Records excerpted from a collection:
# # # # #

/-- Hypotheses of `Obligations.CoherenceEvents`, its part EventRequests are met. -/
theorem witness_CoherenceEvents_EventRequests_2 :
    (∃ (s : State), ∃ (line : Nat), ∃ (c : Nat), ∃ (d : Dir), ∃ (g : Moesi), s.ev.core = c ∧ s.ev.id = line ∧ (s.home line).dir = d ∧ tget (s.home line).grants c = some g ∧ (s.hearth (c / 8)).fenced = true) ∧
    (∃ (s : State), ∃ (line : Nat), ∃ (c : Nat), ∃ (d : Dir), ∃ (req : CohReq), ∃ (half : Nat), ∃ (q : CacheReq), s.ev.core = c ∧ s.ev.id = line ∧ (s.home line).dir = d ∧ (s.home line).trans = .memRd c req ∧ (half, q) ∈ halvesMissed s c line) ∧
    (∃ (s : State), ∃ (line : Nat), ∃ (c : Nat), ∃ (d : Dir), ∃ (req : CohReq), s.ev.core = c ∧ s.ev.id = line ∧ (s.home line).dir = d ∧ (s.home line).trans = .memRd c req ∧ (s.home line).waiting = [] ∧ s.ev.flag = false ∧ stackReady (touchKey s (128 * line)) (128 * line) = true ∧ halvesMissed s c line = [] ∧ s.setQuiet line = true) ∧
    (∃ (s : State), ∃ (line : Nat), ∃ (c : Nat), ∃ (d : Dir), ∃ (req : CohReq), s.ev.core = c ∧ s.ev.id = line ∧ (s.home line).dir = d ∧ (s.home line).trans = .memRd c req ∧ (s.home line).waiting = [] ∧ s.ev.flag = false ∧ stackReady (touchKey s (128 * line)) (128 * line) = true ∧ halvesMissed s c line = [] ∧ s.setQuiet line = true) ∧
    (∃ (s : State), ∃ (line : Nat), ∃ (c : Nat), ∃ (d : Dir), ∃ (g : Moesi), s.ev.core = c ∧ s.ev.id = line ∧ (s.home line).dir = d ∧ tget (s.home line).grants c = some g ∧ s.unasked c line = true ∧ (s.hearth (c / 8)).fenced = false ∧ (s.core c).l1.length < 64 * (s.core c).lsplit) :=
  ⟨⟨(Tests.evt { core := 0, id := 5 } (Tests.co { (Tests.co Tests.st fun k => { k with lsplit := 1 }) with homes := [(5, { grants := [(0, .e)] })] } fun k => { k with cohReqs := [(5, .getS)] })).modHearth 0 fun h => { h with fenced := true }, 5, 0, ((((Tests.evt { core := 0, id := 5 } (Tests.co { (Tests.co Tests.st fun k => { k with lsplit := 1 }) with homes := [(5, { grants := [(0, .e)] })] } fun k => { k with cohReqs := [(5, .getS)] })).modHearth 0 fun h => { h with fenced := true } : State)).home 5).dir, .e, by decide +kernel⟩,
    ⟨Tests.evt { core := 0, id := (hostKey 0 / 128) } (Tests.co { (Tests.access { (Tests.remote .load (hostKey 0) 8 .sent) with tag := some 0 } Tests.st) with homes := [((hostKey 0 / 128), { trans := .memRd 0 .getS })] } fun k => { k with cohReqs := [((hostKey 0 / 128), .getS)] }), hostKey 0 / 128, 0, (((Tests.evt { core := 0, id := (hostKey 0 / 128) } (Tests.co { (Tests.access { (Tests.remote .load (hostKey 0) 8 .sent) with tag := some 0 } Tests.st) with homes := [((hostKey 0 / 128), { trans := .memRd 0 .getS })] } fun k => { k with cohReqs := [((hostKey 0 / 128), .getS)] }) : State)).home (hostKey 0 / 128)).dir, .getS, ((halvesMissed (Tests.evt { core := 0, id := (hostKey 0 / 128) } (Tests.co { (Tests.access { (Tests.remote .load (hostKey 0) 8 .sent) with tag := some 0 } Tests.st) with homes := [((hostKey 0 / 128), { trans := .memRd 0 .getS })] } fun k => { k with cohReqs := [((hostKey 0 / 128), .getS)] }) : State) (0) (hostKey 0 / 128)).headD (0, .rdCurr)).1, ((halvesMissed (Tests.evt { core := 0, id := (hostKey 0 / 128) } (Tests.co { (Tests.access { (Tests.remote .load (hostKey 0) 8 .sent) with tag := some 0 } Tests.st) with homes := [((hostKey 0 / 128), { trans := .memRd 0 .getS })] } fun k => { k with cohReqs := [((hostKey 0 / 128), .getS)] }) : State) (0) (hostKey 0 / 128)).headD (0, .rdCurr)).2, by decide +kernel⟩,
    ⟨Tests.evt { core := 0, id := 5 } (Tests.co { (Tests.st) with homes := [(5, { trans := .memRd 0 .getS })] } fun k => { k with cohReqs := [(5, .getS)] }), 5, 0, (((Tests.evt { core := 0, id := 5 } (Tests.co { (Tests.st) with homes := [(5, { trans := .memRd 0 .getS })] } fun k => { k with cohReqs := [(5, .getS)] }) : State)).home 5).dir, .getS, by decide +kernel⟩,
    ⟨Tests.evt { core := 0, id := 5 } (Tests.co { (Tests.st) with homes := [(5, { trans := .memRd 0 .getX })] } fun k => { k with cohReqs := [(5, .getX)] }), 5, 0, (((Tests.evt { core := 0, id := 5 } (Tests.co { (Tests.st) with homes := [(5, { trans := .memRd 0 .getX })] } fun k => { k with cohReqs := [(5, .getX)] }) : State)).home 5).dir, .getX, by decide +kernel⟩,
    ⟨Tests.evt { core := 0, id := 5 } (Tests.co { (Tests.co Tests.st fun k => { k with lsplit := 1 }) with homes := [(5, { grants := [(0, .e)] })] } fun k => { k with cohReqs := [(5, .getS)] }), 5, 0, (((Tests.evt { core := 0, id := 5 } (Tests.co { (Tests.co Tests.st fun k => { k with lsplit := 1 }) with homes := [(5, { grants := [(0, .e)] })] } fun k => { k with cohReqs := [(5, .getS)] }) : State)).home 5).dir, .e, by decide +kernel⟩⟩

/-- Hypotheses of `Obligations.CoherenceEvents`, its part EventCopies are met. -/
theorem witness_CoherenceEvents_EventCopies :
    (∃ (s : State), ∃ (line : Nat), ∃ (c : Nat), ∃ (x : Nat), ∃ (req : CohReq), ∃ (w : List Nat), ∃ (since : Nat), s.ev.core = c ∧ s.ev.id = line ∧ (s.home line).trans = .invFan x req w since ∧ natMem w c = true ∧ tget (s.home line).grants c = none ∧ s.ev.flag = true) ∧
    (∃ (s : State), ∃ (line : Nat), ∃ (c : Nat), ∃ (x : Nat), ∃ (req : CohReq), ∃ (w : List Nat), ∃ (since : Nat), s.ev.core = c ∧ s.ev.id = line ∧ (s.home line).trans = .invFan x req w since ∧ natMem w c = true ∧ tget (s.home line).grants c = none ∧ s.ev.flag = false) ∧
    (∃ (s : State), ∃ (line : Nat), ∃ (c : Nat), ∃ (x : Nat), ∃ (req : CohReq), ∃ (w : List Nat), ∃ (since : Nat), s.ev.core = c ∧ s.ev.id = line ∧ (s.home line).trans = .invFan x req w since ∧ natMem w c = true ∧ tget (s.home line).grants c = none ∧ s.ev.flag = false) ∧
    (∃ (s : State), ∃ (line : Nat), ∃ (c : Nat), ∃ (x : Nat), ∃ (req : CohReq), ∃ (w : List Nat), ∃ (since : Nat), s.ev.core = c ∧ s.ev.id = line ∧ (s.home line).trans = .invFan x req w since ∧ natMem w c = true ∧ tget (s.home line).grants c = none ∧ tget (s.core c).l1 line = none ∧ natDel w c ≠ []) ∧
    (∃ (s : State), ∃ (line : Nat), ∃ (c : Nat), ∃ (x : Nat), ∃ (req : CohReq), ∃ (w : List Nat), ∃ (since : Nat), s.ev.core = c ∧ s.ev.id = line ∧ (s.home line).trans = .invFan x req w since ∧ natMem w c = true ∧ tget (s.home line).grants c = none ∧ tget (s.core c).l1 line = none ∧ natDel w c = [] ∧ req = .upg ∧ (s.home line).waiting = []) ∧
    (∃ (s : State), ∃ (line : Nat), ∃ (c : Nat), ∃ (x : Nat), ∃ (req : CohReq), ∃ (w : List Nat), ∃ (since : Nat), s.ev.core = c ∧ s.ev.id = line ∧ (s.home line).trans = .invFan x req w since ∧ natMem w c = true ∧ tget (s.home line).grants c = none ∧ since + 8192 ≤ s.cycle ∧ s.ev.flag = false) ∧
    (∃ (s : State), ∃ (line : Nat), ∃ (c : Nat), ∃ (x : Nat), ∃ (req : CohReq), ∃ (w : List Nat), ∃ (since : Nat), s.ev.core = c ∧ s.ev.id = line ∧ (s.home line).trans = .invFan x req w since ∧ natMem w c = true ∧ tget (s.home line).grants c = none ∧ since + 8192 ≤ s.cycle ∧ s.ev.flag = true) ∧
    (∃ (s : State), ∃ (line : Nat), ∃ (c : Nat), ∃ (x : Nat), ∃ (req : CohReq), ∃ (w : List Nat), ∃ (since : Nat), s.ev.core = c ∧ s.ev.id = line ∧ (s.home line).trans = .invFan x req w since ∧ natMem w c = true ∧ tget (s.home line).grants c = none ∧ s.cycle < since + 8192) ∧
    (∃ (s : State), ∃ (line : Nat), ∃ (c : Nat), ∃ (r : HomeReq), ∃ (w : List Nat), ∃ (since : Nat), ∃ (out : Nat), s.ev.core = c ∧ s.ev.id = line ∧ (s.home line).trans = .fence r w since out ∧ natMem w c = true ∧ since + 8192 ≤ s.cycle ∧ s.ev.flag = false ∧ out ≠ c) ∧
    (∃ (s : State), ∃ (line : Nat), ∃ (c : Nat), ∃ (r : HomeReq), ∃ (w : List Nat), ∃ (since : Nat), ∃ (out : Nat), s.ev.core = c ∧ s.ev.id = line ∧ (s.home line).trans = .fence r w since out ∧ natMem w c = true ∧ since + 8192 ≤ s.cycle ∧ s.ev.flag = false ∧ out = c ∧ (s.hearth (c / 8)).fenced = false) ∧
    (∃ (s : State), ∃ (line : Nat), ∃ (c : Nat), ∃ (x : Nat), ∃ (req : CohReq), ∃ (y : L1Line), s.ev.core = c ∧ s.ev.id = line ∧ (s.home line).trans = .fwd x req c false ∧ tget (s.home line).grants c = none ∧ tget (s.core c).l1 line = some y ∧ req = .getS) ∧
    (∃ (s : State), ∃ (line : Nat), ∃ (c : Nat), ∃ (x : Nat), ∃ (req : CohReq), ∃ (y : L1Line), s.ev.core = c ∧ s.ev.id = line ∧ (s.home line).trans = .fwd x req c false ∧ tget (s.home line).grants c = none ∧ tget (s.core c).l1 line = some y ∧ req = .getS) ∧
    (∃ (s : State), ∃ (line : Nat), ∃ (c : Nat), ∃ (x : Nat), ∃ (req : CohReq), ∃ (y : L1Line), s.ev.core = c ∧ s.ev.id = line ∧ (s.home line).trans = .fwd x req c false ∧ tget (s.home line).grants c = none ∧ tget (s.core c).l1 line = some y ∧ req = .getS) ∧
    (∃ (s : State), ∃ (line : Nat), ∃ (c : Nat), ∃ (x : Nat), ∃ (req : CohReq), ∃ (y : L1Line), s.ev.core = c ∧ s.ev.id = line ∧ (s.home line).trans = .fwd x req c false ∧ tget (s.home line).grants c = none ∧ tget (s.core c).l1 line = some y ∧ req = .getX) :=
  ⟨⟨Tests.evt { core := 0, id := 5, flag := true } (Tests.co { (Tests.co (Tests.st) fun k => { k with l1 := [(5, { st := .s })] }) with homes := [(5, { trans := .invFan 3 .getX [0] 9 })] } fun k => { k with cohReqs := [(5, .upg)] }), 5, 0, 3, .getX, [0], 9, by decide +kernel⟩,
    ⟨Tests.evt { core := 0, id := 5 } (Tests.co { (Tests.co (Tests.st) fun k => { k with l1 := [(5, { st := .s })] }) with homes := [(5, { trans := .invFan 3 .getX [0] 9 })] } fun k => { k with cohReqs := [(5, .upg)] }), 5, 0, 3, .getX, [0], 9, by decide +kernel⟩,
    ⟨Tests.evt { core := 0, id := 5 } (Tests.co { (Tests.co (Tests.st) fun k => { k with l1 := [(5, { st := .m })] }) with homes := [(5, { trans := .invFan 3 .getX [0] 9 })] } fun k => { k with cohReqs := [] }), 5, 0, 3, .getX, [0], 9, by decide +kernel⟩,
    ⟨Tests.evt { core := 0, id := 5 } (Tests.co { (Tests.st) with homes := [(5, { trans := .invFan 3 .getX [0, 7] 9 })] } fun k => { k with cohReqs := [] }), 5, 0, 3, .getX, [0, 7], 9, by decide +kernel⟩,
    ⟨Tests.evt { core := 0, id := 5 } (Tests.co { (Tests.st) with homes := [(5, { trans := .invFan 3 .upg [0] 9, dir := { st := .s, holders := [0, 3] } })] } fun k => { k with cohReqs := [] }), 5, 0, 3, .upg, [0], 9, by decide +kernel⟩,
    ⟨Tests.evt { core := 0, id := 5 } (Tests.co { (Tests.st) with cycle := 8201, homes := [(5, { trans := .invFan 3 .getX [0] 9 })] } fun k => { k with cohReqs := [] }), 5, 0, 3, .getX, [0], 9, by decide +kernel⟩,
    ⟨Tests.evt { core := 0, id := 5, flag := true } (Tests.co { (Tests.st) with cycle := 8201, homes := [(5, { trans := .invFan 3 .getX [0] 9 })] } fun k => { k with cohReqs := [] }), 5, 0, 3, .getX, [0], 9, by decide +kernel⟩,
    ⟨Tests.evt { core := 0, id := 5 } (Tests.co { (Tests.st) with cycle := 8200, homes := [(5, { trans := .invFan 3 .getX [0] 9 })] } fun k => { k with cohReqs := [] }), 5, 0, 3, .getX, [0], 9, by decide +kernel⟩,
    ⟨Tests.evt { core := 0, id := 5 } (Tests.co { (Tests.st) with cycle := 8201, homes := [(5, { trans := .fence (.core 3 .getX) [0] 9 7 })] } fun k => { k with cohReqs := [] }), 5, 0, .core 3 .getX, [0], 9, 7, by decide +kernel⟩,
    ⟨Tests.evt { core := 0, id := 5 } (Tests.co { (Tests.st) with cycle := 8201, homes := [(5, { trans := .fence (.core 3 .getX) [0] 9 0 })] } fun k => { k with cohReqs := [] }), 5, 0, .core 3 .getX, [0], 9, 0, by decide +kernel⟩,
    ⟨Tests.evt { core := 0, id := 5 } (Tests.co { (Tests.co (Tests.st) fun k => { k with l1 := [(5, { st := .m })] }) with homes := [(5, { trans := .fwd 3 .getS 0 false })] } fun k => { k with cohReqs := [] }), 5, 0, 3, .getS, { st := .m }, by decide +kernel⟩,
    ⟨Tests.evt { core := 0, id := 5 } (Tests.co { (Tests.co (Tests.st) fun k => { k with l1 := [(5, { st := .e })] }) with homes := [(5, { trans := .fwd 3 .getS 0 false })] } fun k => { k with cohReqs := [] }), 5, 0, 3, .getS, { st := .e }, by decide +kernel⟩,
    ⟨Tests.evt { core := 0, id := 5 } (Tests.co { (Tests.co (Tests.st) fun k => { k with l1 := [(5, { st := .o })] }) with homes := [(5, { trans := .fwd 3 .getS 0 false })] } fun k => { k with cohReqs := [] }), 5, 0, 3, .getS, { st := .o }, by decide +kernel⟩,
    ⟨Tests.evt { core := 0, id := 5 } (Tests.co { (Tests.co (Tests.st) fun k => { k with l1 := [(5, { st := .m })] }) with homes := [(5, { trans := .fwd 3 .getX 0 false })] } fun k => { k with cohReqs := [] }), 5, 0, 3, .getX, { st := .m }, by decide +kernel⟩⟩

# # # # #

§ **WHAT YOU NEED TO DO**
Only the lines containing "Hypotheses" are needed; copy each of them from the data.

§ **TASK SOLUTION**
/-- Hypotheses of `Obligations.CoherenceEvents`, its part EventRequests are met. -/
/-- Hypotheses of `Obligations.CoherenceEvents`, its part EventCopies are met. -/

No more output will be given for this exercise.